=== What the task asks ===
Only the lines from the top of the data through the line containing "value (R9). -/" should be duplicated, exactly as they appear.
** Opening Data for the task block **
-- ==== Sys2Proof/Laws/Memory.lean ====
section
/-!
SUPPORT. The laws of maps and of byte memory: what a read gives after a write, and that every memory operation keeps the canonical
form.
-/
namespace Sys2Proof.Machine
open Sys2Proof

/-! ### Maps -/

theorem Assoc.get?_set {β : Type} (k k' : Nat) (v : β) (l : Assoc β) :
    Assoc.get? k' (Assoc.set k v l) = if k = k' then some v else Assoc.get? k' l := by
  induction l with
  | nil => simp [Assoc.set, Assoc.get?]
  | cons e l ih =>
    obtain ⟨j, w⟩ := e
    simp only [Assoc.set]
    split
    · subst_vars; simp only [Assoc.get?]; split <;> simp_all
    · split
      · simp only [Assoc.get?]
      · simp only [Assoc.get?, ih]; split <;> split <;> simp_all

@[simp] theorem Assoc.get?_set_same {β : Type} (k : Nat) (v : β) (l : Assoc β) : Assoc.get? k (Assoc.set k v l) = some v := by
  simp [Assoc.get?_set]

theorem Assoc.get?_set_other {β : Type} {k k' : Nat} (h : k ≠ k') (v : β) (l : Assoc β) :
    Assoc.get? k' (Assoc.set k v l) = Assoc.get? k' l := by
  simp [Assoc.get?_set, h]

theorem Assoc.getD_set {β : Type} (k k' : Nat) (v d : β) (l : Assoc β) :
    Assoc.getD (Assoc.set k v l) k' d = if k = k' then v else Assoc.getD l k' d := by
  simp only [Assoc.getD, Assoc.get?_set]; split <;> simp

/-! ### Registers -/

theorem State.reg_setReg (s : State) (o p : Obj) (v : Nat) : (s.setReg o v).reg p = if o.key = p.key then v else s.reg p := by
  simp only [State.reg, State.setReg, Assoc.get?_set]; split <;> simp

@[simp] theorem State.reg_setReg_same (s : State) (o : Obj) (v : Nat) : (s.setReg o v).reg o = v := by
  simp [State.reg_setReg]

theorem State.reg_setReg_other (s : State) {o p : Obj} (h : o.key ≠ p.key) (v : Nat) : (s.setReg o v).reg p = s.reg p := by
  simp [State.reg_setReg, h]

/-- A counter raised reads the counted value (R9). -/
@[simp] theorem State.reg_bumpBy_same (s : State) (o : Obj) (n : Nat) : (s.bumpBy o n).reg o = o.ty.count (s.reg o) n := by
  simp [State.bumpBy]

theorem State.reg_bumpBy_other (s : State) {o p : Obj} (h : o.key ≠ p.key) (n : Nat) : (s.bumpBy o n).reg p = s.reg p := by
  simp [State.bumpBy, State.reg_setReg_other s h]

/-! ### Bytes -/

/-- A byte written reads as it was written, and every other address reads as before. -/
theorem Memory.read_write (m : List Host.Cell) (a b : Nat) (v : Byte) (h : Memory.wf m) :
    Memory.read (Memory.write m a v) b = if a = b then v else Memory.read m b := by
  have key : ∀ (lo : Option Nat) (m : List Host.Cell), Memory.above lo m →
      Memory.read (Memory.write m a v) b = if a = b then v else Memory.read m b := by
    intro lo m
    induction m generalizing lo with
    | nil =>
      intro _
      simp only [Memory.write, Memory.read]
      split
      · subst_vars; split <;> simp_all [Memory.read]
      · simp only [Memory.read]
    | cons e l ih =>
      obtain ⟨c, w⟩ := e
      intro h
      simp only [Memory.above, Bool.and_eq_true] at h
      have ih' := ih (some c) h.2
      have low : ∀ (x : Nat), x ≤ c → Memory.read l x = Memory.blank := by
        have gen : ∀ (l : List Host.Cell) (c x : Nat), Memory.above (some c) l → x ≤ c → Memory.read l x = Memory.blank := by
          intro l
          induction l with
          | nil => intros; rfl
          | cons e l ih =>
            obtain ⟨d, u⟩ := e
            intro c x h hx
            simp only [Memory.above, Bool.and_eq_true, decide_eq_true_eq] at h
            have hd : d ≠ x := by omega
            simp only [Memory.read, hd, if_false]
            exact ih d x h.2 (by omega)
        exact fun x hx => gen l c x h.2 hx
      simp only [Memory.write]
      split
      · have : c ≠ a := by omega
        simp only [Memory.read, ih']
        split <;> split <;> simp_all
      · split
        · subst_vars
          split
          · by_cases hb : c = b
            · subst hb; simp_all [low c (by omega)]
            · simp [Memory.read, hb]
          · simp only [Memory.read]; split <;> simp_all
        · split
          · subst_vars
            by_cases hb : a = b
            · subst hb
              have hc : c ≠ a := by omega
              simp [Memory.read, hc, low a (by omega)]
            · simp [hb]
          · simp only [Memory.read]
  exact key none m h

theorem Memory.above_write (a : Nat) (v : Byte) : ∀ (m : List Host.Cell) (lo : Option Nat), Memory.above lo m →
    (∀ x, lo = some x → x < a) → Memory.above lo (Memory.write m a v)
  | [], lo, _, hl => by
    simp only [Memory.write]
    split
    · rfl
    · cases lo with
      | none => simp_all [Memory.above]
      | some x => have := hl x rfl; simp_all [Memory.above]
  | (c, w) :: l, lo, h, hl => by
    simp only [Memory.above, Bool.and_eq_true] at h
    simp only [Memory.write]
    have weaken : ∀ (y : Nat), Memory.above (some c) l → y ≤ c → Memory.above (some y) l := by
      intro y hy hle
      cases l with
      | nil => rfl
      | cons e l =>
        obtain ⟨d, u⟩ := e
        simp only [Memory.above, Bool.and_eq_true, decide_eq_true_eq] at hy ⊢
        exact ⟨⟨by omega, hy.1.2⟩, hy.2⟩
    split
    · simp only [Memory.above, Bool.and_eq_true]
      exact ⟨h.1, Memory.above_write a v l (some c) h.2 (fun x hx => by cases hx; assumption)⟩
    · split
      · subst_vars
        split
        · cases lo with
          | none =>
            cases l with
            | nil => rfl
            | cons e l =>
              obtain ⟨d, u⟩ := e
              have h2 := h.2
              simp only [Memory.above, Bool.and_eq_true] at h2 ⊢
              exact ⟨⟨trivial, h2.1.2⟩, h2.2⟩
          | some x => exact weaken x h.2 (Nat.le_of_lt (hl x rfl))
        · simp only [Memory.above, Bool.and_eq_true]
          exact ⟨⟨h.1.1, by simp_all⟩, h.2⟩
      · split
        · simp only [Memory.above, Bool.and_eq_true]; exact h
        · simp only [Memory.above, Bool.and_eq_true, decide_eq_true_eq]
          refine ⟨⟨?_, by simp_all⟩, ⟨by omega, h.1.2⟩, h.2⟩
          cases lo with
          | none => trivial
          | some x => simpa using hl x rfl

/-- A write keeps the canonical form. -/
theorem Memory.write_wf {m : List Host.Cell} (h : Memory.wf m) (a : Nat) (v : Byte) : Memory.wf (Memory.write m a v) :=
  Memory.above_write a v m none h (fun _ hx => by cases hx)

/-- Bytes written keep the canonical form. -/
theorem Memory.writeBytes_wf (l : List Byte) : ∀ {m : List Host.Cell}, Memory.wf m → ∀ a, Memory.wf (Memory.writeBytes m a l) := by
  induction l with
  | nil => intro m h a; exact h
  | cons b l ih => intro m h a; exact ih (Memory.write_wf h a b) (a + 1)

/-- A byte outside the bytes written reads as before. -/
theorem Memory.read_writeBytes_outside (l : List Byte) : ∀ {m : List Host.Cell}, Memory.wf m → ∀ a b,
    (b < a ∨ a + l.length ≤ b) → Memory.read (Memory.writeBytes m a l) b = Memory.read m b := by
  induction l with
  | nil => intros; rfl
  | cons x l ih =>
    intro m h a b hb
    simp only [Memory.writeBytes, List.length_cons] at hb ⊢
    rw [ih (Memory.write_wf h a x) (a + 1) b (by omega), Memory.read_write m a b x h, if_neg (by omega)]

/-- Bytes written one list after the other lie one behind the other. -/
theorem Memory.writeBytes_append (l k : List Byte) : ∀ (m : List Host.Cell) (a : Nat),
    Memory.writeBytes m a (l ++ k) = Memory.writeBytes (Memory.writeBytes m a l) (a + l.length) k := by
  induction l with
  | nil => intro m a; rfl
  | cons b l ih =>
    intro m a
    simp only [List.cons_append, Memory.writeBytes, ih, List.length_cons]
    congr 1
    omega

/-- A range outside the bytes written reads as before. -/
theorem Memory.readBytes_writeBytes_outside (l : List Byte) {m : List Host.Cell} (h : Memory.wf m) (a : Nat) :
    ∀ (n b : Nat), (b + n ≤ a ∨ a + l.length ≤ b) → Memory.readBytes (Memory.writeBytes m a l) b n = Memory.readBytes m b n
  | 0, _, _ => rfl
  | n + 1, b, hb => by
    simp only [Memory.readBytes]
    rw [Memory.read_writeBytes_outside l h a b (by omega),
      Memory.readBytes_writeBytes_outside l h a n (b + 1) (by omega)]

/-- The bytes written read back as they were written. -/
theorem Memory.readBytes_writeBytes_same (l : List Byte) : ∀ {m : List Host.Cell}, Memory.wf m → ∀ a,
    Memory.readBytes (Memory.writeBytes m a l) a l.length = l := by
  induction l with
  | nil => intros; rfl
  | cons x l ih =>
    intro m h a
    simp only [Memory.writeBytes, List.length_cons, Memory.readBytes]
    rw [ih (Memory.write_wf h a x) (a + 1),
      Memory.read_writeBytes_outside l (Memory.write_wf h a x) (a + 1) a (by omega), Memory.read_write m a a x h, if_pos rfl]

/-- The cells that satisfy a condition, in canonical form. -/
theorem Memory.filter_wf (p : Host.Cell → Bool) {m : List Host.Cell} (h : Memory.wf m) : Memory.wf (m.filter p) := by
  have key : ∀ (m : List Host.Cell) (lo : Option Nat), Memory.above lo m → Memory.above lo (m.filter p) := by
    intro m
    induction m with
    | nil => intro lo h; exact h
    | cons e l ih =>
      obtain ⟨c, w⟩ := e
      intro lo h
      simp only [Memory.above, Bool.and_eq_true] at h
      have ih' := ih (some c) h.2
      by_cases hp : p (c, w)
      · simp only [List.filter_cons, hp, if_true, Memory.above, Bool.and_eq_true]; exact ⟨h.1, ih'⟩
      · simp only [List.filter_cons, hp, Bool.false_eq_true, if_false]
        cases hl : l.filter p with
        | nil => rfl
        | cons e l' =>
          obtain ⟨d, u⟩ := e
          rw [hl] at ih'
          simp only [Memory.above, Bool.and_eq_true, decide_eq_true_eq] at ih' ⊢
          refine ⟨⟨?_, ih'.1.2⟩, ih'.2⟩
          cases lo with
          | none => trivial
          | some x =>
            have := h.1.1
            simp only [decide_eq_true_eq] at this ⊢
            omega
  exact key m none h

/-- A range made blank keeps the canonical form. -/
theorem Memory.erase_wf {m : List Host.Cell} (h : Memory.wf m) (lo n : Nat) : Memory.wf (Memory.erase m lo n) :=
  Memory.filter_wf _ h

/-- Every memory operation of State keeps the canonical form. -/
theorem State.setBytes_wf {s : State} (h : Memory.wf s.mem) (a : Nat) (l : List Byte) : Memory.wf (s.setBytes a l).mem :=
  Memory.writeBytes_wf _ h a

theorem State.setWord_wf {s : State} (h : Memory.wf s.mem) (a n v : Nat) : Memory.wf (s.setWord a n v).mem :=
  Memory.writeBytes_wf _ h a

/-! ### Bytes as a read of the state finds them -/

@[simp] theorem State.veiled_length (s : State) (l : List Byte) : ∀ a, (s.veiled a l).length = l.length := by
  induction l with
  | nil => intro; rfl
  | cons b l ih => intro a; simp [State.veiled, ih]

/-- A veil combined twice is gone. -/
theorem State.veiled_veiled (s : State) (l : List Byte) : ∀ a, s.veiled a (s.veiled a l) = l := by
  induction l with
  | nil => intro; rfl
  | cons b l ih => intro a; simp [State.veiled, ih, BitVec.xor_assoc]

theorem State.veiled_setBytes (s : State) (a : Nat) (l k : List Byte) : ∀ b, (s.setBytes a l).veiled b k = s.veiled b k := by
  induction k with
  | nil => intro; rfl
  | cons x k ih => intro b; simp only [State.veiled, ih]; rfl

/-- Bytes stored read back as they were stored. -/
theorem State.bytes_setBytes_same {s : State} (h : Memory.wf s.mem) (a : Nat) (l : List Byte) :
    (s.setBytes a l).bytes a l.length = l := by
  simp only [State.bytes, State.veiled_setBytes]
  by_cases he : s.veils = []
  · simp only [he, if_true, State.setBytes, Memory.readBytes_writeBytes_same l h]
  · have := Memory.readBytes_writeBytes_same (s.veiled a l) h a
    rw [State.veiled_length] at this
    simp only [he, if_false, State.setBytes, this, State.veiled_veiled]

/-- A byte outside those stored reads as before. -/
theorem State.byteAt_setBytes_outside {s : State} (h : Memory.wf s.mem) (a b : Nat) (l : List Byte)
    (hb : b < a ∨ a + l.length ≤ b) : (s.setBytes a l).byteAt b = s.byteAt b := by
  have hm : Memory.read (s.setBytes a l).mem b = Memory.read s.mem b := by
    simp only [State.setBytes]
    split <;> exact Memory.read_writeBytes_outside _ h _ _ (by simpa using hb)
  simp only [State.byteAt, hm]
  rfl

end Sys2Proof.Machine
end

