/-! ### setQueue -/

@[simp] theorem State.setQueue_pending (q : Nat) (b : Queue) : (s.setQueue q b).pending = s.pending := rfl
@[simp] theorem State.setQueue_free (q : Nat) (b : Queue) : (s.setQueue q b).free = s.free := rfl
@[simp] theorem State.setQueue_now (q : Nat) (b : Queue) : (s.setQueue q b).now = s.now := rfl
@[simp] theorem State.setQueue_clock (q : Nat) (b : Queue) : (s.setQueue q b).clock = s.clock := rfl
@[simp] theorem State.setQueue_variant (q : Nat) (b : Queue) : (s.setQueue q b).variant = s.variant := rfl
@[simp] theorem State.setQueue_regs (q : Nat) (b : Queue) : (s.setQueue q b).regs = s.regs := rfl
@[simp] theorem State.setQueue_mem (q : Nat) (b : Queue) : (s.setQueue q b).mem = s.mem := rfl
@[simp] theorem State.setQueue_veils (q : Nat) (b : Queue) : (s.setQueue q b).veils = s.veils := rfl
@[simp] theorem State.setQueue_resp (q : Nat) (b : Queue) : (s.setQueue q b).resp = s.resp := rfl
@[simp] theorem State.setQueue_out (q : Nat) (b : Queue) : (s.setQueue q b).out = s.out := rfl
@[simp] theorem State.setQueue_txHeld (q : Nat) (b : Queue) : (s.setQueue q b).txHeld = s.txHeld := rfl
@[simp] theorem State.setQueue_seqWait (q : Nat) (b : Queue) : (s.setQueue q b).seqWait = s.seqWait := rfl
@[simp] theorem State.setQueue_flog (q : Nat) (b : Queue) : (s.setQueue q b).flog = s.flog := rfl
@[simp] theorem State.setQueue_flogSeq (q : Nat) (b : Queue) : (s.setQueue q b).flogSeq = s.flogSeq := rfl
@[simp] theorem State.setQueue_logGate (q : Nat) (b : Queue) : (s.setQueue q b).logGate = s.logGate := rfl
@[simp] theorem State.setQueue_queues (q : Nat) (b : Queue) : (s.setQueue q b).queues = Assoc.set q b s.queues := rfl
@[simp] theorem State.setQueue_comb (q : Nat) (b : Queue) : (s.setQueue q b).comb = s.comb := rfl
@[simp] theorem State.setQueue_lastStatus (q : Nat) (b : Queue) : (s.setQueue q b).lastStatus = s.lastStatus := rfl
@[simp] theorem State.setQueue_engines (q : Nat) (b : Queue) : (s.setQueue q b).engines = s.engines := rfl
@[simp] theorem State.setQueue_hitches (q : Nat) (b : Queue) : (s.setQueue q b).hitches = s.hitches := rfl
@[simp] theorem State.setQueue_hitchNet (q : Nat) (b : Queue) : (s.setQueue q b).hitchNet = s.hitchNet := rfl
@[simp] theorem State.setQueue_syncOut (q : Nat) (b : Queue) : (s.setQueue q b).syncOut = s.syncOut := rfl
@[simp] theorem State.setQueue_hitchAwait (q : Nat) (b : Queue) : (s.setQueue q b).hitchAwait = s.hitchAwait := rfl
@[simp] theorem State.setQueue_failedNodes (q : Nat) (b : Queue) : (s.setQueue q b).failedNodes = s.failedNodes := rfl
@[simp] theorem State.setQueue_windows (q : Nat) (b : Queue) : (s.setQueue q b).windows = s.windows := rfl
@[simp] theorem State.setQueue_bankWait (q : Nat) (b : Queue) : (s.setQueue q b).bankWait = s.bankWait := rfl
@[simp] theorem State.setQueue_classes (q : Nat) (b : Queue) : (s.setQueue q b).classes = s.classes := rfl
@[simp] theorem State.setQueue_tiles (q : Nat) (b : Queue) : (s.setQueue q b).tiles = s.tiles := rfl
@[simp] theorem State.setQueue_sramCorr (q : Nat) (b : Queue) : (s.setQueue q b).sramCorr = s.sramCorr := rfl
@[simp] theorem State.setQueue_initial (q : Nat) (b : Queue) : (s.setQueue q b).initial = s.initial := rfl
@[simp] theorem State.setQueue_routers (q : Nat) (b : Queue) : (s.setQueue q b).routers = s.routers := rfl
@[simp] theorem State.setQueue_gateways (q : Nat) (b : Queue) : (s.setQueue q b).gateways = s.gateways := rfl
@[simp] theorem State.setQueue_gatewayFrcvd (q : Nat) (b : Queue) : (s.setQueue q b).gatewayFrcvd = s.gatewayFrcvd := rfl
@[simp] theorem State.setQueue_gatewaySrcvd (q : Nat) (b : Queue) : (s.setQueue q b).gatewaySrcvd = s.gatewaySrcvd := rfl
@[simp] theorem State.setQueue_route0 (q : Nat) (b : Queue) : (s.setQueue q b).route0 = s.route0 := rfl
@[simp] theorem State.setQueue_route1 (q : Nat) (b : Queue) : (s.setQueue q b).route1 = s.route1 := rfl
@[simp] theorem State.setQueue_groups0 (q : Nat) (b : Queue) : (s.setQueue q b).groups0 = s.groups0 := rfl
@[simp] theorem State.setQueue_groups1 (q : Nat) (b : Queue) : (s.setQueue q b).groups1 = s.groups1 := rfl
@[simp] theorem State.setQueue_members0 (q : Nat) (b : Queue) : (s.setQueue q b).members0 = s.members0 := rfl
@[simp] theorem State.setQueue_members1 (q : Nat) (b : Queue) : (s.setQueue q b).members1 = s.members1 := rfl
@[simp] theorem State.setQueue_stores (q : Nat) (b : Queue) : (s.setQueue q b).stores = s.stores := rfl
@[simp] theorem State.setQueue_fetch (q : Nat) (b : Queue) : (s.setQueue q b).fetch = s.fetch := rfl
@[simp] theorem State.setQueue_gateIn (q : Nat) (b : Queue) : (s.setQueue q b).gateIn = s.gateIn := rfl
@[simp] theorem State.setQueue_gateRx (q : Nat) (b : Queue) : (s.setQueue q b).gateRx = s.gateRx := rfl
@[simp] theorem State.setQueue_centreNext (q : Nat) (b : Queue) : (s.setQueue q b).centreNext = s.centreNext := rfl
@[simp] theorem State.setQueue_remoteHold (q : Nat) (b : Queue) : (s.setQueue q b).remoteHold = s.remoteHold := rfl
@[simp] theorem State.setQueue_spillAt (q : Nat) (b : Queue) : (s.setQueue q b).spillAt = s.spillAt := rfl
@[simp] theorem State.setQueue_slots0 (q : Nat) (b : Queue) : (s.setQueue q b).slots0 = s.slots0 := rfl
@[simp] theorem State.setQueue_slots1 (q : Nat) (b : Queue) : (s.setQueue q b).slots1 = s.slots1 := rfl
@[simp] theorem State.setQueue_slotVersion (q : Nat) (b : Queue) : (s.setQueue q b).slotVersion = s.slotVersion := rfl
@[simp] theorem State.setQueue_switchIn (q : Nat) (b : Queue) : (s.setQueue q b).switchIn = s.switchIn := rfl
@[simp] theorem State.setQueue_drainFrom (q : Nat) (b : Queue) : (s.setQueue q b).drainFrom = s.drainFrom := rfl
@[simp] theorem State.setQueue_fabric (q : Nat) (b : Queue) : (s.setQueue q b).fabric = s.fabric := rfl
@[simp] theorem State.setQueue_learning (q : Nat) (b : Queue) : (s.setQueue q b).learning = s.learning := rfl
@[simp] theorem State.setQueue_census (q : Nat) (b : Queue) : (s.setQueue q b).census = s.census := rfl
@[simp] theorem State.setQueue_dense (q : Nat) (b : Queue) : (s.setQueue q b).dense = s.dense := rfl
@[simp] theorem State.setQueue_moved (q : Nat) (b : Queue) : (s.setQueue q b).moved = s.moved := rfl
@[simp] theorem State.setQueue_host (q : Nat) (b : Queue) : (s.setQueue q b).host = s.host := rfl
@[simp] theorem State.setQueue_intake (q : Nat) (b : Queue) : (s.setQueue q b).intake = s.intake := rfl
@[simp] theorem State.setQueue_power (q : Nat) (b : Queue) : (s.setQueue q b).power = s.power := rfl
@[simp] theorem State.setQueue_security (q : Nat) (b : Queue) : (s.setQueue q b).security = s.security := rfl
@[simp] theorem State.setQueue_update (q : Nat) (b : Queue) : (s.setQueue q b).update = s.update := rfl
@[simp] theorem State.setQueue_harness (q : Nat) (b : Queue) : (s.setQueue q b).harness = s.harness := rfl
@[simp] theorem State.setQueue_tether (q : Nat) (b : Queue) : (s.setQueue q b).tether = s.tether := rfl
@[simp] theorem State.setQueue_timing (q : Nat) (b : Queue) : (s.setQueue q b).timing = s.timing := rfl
** Closing Data for the task block **
=== Task result ===
-- ==== Sys2Proof/Laws/Memory.lean ====
section
/-!
SUPPORT. The laws of maps and of byte memory: what a read gives after a write, and that every memory operation keeps the canonical
form.
-/
namespace Sys2Proof.Machine
open Sys2Proof

/-! ### Maps -/

theorem Assoc.get?_set {β : Type} (k k' : Nat) (v : β) (l : Assoc β) :
    Assoc.get? k' (Assoc.set k v l) = if k = k' then some v else Assoc.get? k' l := by
  induction l with
  | nil => simp [Assoc.set, Assoc.get?]
  | cons e l ih =>
    obtain ⟨j, w⟩ := e
    simp only [Assoc.set]
    split
    · subst_vars; simp only [Assoc.get?]; split <;> simp_all
    · split
      · simp only [Assoc.get?]
      · simp only [Assoc.get?, ih]; split <;> split <;> simp_all

@[simp] theorem Assoc.get?_set_same {β : Type} (k : Nat) (v : β) (l : Assoc β) : Assoc.get? k (Assoc.set k v l) = some v := by
  simp [Assoc.get?_set]

theorem Assoc.get?_set_other {β : Type} {k k' : Nat} (h : k ≠ k') (v : β) (l : Assoc β) :
    Assoc.get? k' (Assoc.set k v l) = Assoc.get? k' l := by
  simp [Assoc.get?_set, h]

theorem Assoc.getD_set {β : Type} (k k' : Nat) (v d : β) (l : Assoc β) :
    Assoc.getD (Assoc.set k v l) k' d = if k = k' then v else Assoc.getD l k' d := by
  simp only [Assoc.getD, Assoc.get?_set]; split <;> simp

/-! ### Registers -/

theorem State.reg_setReg (s : State) (o p : Obj) (v : Nat) : (s.setReg o v).reg p = if o.key = p.key then v else s.reg p := by
  simp only [State.reg, State.setReg, Assoc.get?_set]; split <;> simp

@[simp] theorem State.reg_setReg_same (s : State) (o : Obj) (v : Nat) : (s.setReg o v).reg o = v := by
  simp [State.reg_setReg]

theorem State.reg_setReg_other (s : State) {o p : Obj} (h : o.key ≠ p.key) (v : Nat) : (s.setReg o v).reg p = s.reg p := by
  simp [State.reg_setReg, h]

/-- A counter raised reads the counted value (R9). -/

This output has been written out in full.